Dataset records
- - - - - - -
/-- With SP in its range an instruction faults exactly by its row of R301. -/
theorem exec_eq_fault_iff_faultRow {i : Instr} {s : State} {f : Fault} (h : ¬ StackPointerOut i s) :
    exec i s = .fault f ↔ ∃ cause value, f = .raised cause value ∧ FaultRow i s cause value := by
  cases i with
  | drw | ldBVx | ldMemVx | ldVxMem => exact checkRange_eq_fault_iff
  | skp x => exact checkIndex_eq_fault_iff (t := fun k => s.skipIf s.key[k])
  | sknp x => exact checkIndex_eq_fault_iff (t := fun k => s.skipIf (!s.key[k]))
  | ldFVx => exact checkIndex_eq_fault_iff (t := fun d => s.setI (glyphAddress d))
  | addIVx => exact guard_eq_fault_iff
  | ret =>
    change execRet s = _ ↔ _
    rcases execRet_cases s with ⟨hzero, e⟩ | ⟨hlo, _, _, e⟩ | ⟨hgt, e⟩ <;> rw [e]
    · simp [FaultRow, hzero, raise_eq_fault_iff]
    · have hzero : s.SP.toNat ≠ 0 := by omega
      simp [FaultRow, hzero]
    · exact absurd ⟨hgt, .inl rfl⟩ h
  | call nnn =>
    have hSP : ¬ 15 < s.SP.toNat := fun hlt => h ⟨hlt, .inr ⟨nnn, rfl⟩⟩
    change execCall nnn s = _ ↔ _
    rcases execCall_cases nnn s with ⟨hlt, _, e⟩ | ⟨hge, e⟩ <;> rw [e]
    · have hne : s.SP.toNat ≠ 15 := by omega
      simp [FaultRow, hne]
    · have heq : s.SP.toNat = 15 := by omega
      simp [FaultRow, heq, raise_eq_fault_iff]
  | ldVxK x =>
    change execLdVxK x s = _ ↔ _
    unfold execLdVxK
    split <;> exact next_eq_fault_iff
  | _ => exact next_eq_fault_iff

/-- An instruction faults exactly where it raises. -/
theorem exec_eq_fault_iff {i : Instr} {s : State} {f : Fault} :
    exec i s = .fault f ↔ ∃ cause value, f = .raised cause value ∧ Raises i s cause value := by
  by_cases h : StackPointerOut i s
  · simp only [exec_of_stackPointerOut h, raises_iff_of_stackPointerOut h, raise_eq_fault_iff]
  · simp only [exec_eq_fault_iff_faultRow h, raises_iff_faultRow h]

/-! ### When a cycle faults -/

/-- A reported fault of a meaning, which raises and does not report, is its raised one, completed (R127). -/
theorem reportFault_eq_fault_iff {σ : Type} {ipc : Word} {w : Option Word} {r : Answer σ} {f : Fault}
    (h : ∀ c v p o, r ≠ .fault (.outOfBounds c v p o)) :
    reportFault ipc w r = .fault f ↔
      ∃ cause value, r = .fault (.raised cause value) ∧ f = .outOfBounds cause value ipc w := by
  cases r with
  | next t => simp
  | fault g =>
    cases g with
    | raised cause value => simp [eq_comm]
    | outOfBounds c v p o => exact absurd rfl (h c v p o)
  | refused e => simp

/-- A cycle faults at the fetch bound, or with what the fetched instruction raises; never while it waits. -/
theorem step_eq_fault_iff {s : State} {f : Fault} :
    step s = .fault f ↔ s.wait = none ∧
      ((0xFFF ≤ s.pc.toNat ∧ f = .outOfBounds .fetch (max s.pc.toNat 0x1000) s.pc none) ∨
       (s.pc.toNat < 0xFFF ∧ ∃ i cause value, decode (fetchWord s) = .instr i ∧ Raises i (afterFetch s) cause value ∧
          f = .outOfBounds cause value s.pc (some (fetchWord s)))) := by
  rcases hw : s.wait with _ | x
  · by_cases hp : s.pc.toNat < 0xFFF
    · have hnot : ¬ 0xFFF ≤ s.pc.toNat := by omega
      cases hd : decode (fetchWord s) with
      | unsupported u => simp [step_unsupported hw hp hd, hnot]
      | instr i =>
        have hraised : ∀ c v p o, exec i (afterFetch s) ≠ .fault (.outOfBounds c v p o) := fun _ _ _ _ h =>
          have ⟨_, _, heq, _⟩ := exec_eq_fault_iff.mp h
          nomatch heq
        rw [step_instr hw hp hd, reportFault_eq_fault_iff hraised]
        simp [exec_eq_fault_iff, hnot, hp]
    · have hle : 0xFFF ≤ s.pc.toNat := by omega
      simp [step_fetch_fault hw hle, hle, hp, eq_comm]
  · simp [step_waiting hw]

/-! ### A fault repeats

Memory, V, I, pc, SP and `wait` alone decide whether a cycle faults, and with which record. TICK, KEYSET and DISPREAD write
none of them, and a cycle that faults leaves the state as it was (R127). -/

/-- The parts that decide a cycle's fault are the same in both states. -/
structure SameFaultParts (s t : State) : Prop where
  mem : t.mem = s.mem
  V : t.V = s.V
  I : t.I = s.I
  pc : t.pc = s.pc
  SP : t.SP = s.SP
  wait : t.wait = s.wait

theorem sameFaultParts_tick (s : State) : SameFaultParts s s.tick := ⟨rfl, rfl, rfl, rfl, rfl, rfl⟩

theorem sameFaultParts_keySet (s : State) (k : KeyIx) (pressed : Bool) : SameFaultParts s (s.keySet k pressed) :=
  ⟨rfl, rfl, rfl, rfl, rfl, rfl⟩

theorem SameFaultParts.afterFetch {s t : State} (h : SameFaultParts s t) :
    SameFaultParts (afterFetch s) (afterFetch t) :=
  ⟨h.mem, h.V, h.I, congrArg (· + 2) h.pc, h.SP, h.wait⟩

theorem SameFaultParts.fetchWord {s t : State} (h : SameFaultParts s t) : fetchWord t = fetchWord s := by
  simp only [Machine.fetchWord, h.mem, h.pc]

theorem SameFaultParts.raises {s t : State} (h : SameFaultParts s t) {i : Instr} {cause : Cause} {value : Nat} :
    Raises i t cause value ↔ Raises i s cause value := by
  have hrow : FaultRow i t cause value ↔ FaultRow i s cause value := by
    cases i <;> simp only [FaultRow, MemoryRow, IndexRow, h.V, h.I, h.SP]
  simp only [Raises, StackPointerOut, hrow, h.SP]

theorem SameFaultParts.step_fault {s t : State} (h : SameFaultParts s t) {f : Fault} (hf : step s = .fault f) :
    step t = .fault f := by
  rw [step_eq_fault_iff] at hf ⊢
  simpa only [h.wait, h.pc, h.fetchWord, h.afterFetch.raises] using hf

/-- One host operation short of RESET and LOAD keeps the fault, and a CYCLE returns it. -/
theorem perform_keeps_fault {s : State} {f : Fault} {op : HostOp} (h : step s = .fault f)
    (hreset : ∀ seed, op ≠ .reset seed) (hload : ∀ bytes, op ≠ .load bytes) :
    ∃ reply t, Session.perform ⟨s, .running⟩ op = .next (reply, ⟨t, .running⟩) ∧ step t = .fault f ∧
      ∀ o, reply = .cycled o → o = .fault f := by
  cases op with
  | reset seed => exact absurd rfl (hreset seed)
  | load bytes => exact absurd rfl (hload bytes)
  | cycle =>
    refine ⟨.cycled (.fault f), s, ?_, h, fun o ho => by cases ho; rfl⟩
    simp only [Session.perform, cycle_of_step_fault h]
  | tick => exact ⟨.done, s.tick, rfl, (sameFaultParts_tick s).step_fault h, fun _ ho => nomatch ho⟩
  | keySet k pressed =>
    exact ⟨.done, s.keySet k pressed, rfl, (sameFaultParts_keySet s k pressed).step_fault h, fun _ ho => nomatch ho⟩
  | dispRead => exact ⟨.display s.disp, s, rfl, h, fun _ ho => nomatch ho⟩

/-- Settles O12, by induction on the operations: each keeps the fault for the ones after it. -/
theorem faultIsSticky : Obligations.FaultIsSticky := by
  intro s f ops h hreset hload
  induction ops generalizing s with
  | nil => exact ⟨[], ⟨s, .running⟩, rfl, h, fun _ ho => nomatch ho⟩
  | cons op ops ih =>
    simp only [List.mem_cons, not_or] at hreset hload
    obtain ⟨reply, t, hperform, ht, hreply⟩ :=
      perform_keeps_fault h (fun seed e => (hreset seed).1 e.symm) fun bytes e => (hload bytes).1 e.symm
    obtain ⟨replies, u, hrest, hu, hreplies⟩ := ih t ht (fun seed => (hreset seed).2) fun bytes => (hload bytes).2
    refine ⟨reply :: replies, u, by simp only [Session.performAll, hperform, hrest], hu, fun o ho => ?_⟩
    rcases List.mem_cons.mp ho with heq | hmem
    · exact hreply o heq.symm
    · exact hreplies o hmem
- - - - - - -
Task statement:
The answer is every line in the data where the word "cycled" appears.

Written response:
      ∀ o, reply = .cycled o → o = .fault f := by
    refine ⟨.cycled (.fault f), s, ?_, h, fun o ho => by cases ho; rfl⟩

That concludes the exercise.